Exercise brief: Check each line of the entries below for the string "Obligations"; copy every line where it appears.

Source data:
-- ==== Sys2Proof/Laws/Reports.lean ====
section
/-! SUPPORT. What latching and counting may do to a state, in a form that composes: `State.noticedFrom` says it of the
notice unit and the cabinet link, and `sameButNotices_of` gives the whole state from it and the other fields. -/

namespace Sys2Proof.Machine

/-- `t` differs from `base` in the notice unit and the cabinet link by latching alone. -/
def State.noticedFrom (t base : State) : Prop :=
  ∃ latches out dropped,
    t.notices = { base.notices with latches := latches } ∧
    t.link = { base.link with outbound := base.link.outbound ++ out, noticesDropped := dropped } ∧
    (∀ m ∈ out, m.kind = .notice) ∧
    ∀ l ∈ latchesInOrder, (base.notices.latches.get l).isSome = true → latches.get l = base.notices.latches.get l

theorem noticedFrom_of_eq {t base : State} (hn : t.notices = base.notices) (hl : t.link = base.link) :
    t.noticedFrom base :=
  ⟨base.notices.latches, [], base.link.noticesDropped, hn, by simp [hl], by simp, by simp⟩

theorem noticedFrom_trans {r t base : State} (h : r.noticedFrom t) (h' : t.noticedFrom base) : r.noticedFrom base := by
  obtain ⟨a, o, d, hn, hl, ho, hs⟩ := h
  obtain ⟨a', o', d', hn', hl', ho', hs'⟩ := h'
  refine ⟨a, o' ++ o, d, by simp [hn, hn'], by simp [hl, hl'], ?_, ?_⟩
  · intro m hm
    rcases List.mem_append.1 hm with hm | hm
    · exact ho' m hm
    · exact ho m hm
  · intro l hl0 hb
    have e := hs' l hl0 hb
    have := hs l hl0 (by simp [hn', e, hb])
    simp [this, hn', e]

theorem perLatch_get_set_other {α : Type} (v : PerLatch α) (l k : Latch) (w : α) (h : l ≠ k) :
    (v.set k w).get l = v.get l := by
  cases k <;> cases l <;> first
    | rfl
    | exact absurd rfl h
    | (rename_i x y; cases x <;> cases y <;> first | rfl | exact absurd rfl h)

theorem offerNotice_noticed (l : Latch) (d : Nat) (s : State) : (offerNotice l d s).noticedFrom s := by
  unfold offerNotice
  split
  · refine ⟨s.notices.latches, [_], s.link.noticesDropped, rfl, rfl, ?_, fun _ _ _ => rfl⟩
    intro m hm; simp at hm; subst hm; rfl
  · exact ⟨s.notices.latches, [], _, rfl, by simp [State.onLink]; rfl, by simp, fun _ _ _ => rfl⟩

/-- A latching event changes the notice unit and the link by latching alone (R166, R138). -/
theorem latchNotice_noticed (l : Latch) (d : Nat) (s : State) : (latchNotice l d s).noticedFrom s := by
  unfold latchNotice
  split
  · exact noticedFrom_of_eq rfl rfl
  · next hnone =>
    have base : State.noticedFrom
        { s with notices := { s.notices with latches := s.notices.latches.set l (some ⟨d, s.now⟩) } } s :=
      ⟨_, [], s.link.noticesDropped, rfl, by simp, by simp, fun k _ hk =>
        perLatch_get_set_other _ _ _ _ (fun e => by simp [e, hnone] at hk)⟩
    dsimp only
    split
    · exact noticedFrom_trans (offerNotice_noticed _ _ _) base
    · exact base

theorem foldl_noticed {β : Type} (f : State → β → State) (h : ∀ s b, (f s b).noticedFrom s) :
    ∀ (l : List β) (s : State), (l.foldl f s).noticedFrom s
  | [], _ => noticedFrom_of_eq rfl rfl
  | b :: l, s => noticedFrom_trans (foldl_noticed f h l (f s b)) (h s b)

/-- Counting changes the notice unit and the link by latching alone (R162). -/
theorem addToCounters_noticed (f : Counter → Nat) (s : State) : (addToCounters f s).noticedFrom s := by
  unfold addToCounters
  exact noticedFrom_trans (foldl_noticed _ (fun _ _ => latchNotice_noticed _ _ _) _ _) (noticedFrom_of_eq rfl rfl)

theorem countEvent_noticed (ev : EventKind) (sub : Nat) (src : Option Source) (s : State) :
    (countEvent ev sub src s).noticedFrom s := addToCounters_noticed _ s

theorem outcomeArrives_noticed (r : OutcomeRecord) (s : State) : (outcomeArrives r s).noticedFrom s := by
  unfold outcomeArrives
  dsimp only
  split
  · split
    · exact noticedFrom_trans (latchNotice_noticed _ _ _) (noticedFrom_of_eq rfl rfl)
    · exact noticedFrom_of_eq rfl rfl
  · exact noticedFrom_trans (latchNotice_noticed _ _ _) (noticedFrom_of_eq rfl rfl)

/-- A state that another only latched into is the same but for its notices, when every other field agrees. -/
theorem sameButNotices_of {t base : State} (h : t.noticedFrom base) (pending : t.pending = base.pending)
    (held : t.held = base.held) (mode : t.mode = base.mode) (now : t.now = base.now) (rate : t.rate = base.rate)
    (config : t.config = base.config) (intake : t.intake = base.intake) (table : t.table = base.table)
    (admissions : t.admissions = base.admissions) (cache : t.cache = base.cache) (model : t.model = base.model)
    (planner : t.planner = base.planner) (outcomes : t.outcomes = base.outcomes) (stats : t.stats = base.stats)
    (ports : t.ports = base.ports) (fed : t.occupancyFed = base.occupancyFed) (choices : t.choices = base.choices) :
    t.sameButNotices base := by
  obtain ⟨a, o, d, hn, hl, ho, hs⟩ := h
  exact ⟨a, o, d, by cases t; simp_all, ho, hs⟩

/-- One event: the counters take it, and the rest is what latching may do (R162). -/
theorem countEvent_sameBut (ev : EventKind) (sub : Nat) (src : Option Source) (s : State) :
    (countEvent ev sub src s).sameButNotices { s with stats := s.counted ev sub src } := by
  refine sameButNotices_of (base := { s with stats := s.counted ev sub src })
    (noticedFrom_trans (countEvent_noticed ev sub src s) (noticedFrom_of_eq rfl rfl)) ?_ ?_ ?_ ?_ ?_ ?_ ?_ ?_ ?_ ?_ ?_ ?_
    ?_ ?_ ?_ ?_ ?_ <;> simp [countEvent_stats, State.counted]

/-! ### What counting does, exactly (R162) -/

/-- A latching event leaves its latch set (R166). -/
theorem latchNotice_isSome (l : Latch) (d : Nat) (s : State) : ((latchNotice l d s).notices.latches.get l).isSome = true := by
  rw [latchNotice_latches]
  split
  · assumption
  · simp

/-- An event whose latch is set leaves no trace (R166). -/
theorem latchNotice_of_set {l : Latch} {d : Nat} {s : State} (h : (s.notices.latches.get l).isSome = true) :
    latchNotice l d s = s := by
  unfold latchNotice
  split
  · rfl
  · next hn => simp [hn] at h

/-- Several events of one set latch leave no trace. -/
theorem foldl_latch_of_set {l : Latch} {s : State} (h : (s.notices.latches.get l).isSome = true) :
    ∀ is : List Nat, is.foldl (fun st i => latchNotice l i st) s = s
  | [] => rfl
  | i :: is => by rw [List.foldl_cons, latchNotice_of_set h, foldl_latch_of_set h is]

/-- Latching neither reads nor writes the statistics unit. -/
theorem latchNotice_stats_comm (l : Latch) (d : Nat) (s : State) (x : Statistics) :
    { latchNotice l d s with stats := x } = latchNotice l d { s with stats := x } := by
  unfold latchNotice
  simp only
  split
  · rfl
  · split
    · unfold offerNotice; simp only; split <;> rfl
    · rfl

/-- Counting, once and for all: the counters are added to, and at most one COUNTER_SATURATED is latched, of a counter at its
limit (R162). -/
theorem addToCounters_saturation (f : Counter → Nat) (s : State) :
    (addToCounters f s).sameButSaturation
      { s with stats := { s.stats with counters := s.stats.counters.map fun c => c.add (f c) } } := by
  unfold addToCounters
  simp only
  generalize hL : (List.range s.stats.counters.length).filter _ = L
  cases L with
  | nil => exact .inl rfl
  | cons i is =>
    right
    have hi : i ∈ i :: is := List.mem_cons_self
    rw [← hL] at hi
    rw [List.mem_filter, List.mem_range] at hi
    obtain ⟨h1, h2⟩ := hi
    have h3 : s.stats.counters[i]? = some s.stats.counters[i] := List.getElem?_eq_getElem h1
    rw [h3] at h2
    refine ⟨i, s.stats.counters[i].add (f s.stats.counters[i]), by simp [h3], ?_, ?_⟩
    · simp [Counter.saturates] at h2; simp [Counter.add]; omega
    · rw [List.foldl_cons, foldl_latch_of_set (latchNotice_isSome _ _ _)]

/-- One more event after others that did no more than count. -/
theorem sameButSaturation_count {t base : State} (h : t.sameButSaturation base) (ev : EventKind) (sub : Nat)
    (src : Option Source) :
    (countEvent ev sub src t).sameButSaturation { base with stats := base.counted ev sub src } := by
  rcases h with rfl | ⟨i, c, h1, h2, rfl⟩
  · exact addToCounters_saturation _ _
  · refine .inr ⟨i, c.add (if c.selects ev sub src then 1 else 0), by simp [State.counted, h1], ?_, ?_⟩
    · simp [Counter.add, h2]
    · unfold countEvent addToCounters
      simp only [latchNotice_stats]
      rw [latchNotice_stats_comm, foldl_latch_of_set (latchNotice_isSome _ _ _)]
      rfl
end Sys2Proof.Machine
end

* * *

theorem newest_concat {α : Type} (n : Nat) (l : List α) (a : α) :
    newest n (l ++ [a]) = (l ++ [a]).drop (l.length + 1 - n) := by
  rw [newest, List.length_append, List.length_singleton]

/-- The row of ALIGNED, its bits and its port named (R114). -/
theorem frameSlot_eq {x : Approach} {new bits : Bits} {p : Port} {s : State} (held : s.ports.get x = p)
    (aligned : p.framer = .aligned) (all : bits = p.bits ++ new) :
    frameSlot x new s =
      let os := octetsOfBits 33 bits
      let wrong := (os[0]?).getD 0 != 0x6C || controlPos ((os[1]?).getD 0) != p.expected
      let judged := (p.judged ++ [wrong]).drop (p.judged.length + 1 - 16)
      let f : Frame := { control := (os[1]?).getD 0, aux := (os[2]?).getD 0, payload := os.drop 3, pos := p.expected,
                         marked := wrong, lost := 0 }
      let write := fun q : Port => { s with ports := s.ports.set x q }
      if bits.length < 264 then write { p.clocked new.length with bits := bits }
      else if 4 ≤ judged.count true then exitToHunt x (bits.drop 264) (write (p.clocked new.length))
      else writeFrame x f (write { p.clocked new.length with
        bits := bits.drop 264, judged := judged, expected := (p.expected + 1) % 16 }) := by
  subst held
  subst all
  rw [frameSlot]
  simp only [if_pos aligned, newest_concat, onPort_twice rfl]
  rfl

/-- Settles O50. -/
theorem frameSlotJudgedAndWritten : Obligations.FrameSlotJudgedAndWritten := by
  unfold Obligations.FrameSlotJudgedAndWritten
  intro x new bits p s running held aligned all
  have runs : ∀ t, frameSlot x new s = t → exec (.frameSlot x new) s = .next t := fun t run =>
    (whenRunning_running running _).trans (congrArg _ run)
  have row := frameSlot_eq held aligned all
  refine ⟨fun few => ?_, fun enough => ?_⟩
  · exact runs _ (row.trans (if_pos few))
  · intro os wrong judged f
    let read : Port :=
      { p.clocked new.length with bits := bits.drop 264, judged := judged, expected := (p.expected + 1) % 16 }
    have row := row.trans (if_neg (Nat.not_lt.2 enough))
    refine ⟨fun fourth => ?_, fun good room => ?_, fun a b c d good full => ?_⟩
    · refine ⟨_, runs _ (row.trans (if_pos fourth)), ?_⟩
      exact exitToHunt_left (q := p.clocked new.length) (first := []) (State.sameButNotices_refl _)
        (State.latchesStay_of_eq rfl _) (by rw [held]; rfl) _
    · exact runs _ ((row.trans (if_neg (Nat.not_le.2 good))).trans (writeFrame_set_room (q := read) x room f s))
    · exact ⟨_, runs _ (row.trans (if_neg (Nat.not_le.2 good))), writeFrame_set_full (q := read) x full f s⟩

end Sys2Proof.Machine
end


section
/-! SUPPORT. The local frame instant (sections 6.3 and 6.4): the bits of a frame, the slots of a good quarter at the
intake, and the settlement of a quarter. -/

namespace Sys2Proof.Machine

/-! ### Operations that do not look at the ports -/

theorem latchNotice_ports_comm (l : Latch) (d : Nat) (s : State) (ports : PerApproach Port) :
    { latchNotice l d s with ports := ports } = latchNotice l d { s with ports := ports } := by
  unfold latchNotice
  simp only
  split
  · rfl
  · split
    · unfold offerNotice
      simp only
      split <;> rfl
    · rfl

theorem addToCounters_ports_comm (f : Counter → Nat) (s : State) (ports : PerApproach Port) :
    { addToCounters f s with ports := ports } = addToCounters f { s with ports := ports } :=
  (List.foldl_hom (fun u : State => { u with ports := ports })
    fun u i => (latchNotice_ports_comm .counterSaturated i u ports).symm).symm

==

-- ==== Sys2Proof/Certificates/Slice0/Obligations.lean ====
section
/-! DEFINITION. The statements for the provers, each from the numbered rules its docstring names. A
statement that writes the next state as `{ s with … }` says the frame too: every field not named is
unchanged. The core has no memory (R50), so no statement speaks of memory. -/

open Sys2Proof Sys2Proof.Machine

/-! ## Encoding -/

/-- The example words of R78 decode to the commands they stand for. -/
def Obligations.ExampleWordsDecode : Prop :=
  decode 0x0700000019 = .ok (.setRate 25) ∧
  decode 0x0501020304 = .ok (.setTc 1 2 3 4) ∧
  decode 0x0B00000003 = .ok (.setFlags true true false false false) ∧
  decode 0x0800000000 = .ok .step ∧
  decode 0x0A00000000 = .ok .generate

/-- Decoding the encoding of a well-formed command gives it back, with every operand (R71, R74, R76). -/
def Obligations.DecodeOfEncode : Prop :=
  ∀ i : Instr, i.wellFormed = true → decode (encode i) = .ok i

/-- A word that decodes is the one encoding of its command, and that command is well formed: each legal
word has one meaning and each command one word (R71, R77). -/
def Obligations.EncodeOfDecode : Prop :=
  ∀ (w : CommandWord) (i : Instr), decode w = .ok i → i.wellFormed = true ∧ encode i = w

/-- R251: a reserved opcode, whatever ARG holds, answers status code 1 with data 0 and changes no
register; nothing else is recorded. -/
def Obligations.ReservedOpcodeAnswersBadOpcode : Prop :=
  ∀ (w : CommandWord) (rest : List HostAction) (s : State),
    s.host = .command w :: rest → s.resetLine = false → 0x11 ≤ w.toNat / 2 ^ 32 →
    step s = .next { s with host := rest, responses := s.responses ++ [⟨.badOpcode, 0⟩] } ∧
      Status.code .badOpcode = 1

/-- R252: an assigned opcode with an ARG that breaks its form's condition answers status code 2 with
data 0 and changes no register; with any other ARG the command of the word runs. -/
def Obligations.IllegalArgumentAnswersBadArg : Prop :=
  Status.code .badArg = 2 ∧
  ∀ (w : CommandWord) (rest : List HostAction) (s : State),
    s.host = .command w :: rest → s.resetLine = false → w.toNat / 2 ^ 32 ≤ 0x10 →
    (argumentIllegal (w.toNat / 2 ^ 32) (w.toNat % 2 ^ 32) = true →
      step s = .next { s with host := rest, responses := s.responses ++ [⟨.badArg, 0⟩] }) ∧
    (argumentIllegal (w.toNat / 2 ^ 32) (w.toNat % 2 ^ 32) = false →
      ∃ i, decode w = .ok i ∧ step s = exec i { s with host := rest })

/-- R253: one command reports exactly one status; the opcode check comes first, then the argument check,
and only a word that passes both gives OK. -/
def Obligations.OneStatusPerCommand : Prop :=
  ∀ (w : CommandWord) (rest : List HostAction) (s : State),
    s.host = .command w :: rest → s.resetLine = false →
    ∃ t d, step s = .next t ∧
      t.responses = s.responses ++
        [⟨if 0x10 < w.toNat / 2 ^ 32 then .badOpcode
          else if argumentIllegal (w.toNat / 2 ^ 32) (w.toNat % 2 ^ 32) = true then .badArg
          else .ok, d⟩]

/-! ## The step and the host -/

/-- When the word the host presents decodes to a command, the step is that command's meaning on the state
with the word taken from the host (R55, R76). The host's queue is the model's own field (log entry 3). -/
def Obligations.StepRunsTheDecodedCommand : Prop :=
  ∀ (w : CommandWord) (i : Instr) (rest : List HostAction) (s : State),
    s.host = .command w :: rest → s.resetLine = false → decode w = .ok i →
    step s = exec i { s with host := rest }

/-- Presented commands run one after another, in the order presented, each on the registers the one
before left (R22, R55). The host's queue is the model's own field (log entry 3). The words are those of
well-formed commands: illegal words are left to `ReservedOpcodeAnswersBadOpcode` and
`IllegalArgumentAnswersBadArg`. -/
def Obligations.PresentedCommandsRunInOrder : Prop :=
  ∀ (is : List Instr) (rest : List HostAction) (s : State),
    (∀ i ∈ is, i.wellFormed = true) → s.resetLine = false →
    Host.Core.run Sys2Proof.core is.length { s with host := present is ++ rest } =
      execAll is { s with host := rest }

Response:
theorem frameSlotJudgedAndWritten : Obligations.FrameSlotJudgedAndWritten := by
  unfold Obligations.FrameSlotJudgedAndWritten
-- ==== Sys2Proof/Certificates/Slice0/Obligations.lean ====
def Obligations.ExampleWordsDecode : Prop :=
def Obligations.DecodeOfEncode : Prop :=
def Obligations.EncodeOfDecode : Prop :=
def Obligations.ReservedOpcodeAnswersBadOpcode : Prop :=
def Obligations.IllegalArgumentAnswersBadArg : Prop :=
def Obligations.OneStatusPerCommand : Prop :=
def Obligations.StepRunsTheDecodedCommand : Prop :=
def Obligations.PresentedCommandsRunInOrder : Prop :=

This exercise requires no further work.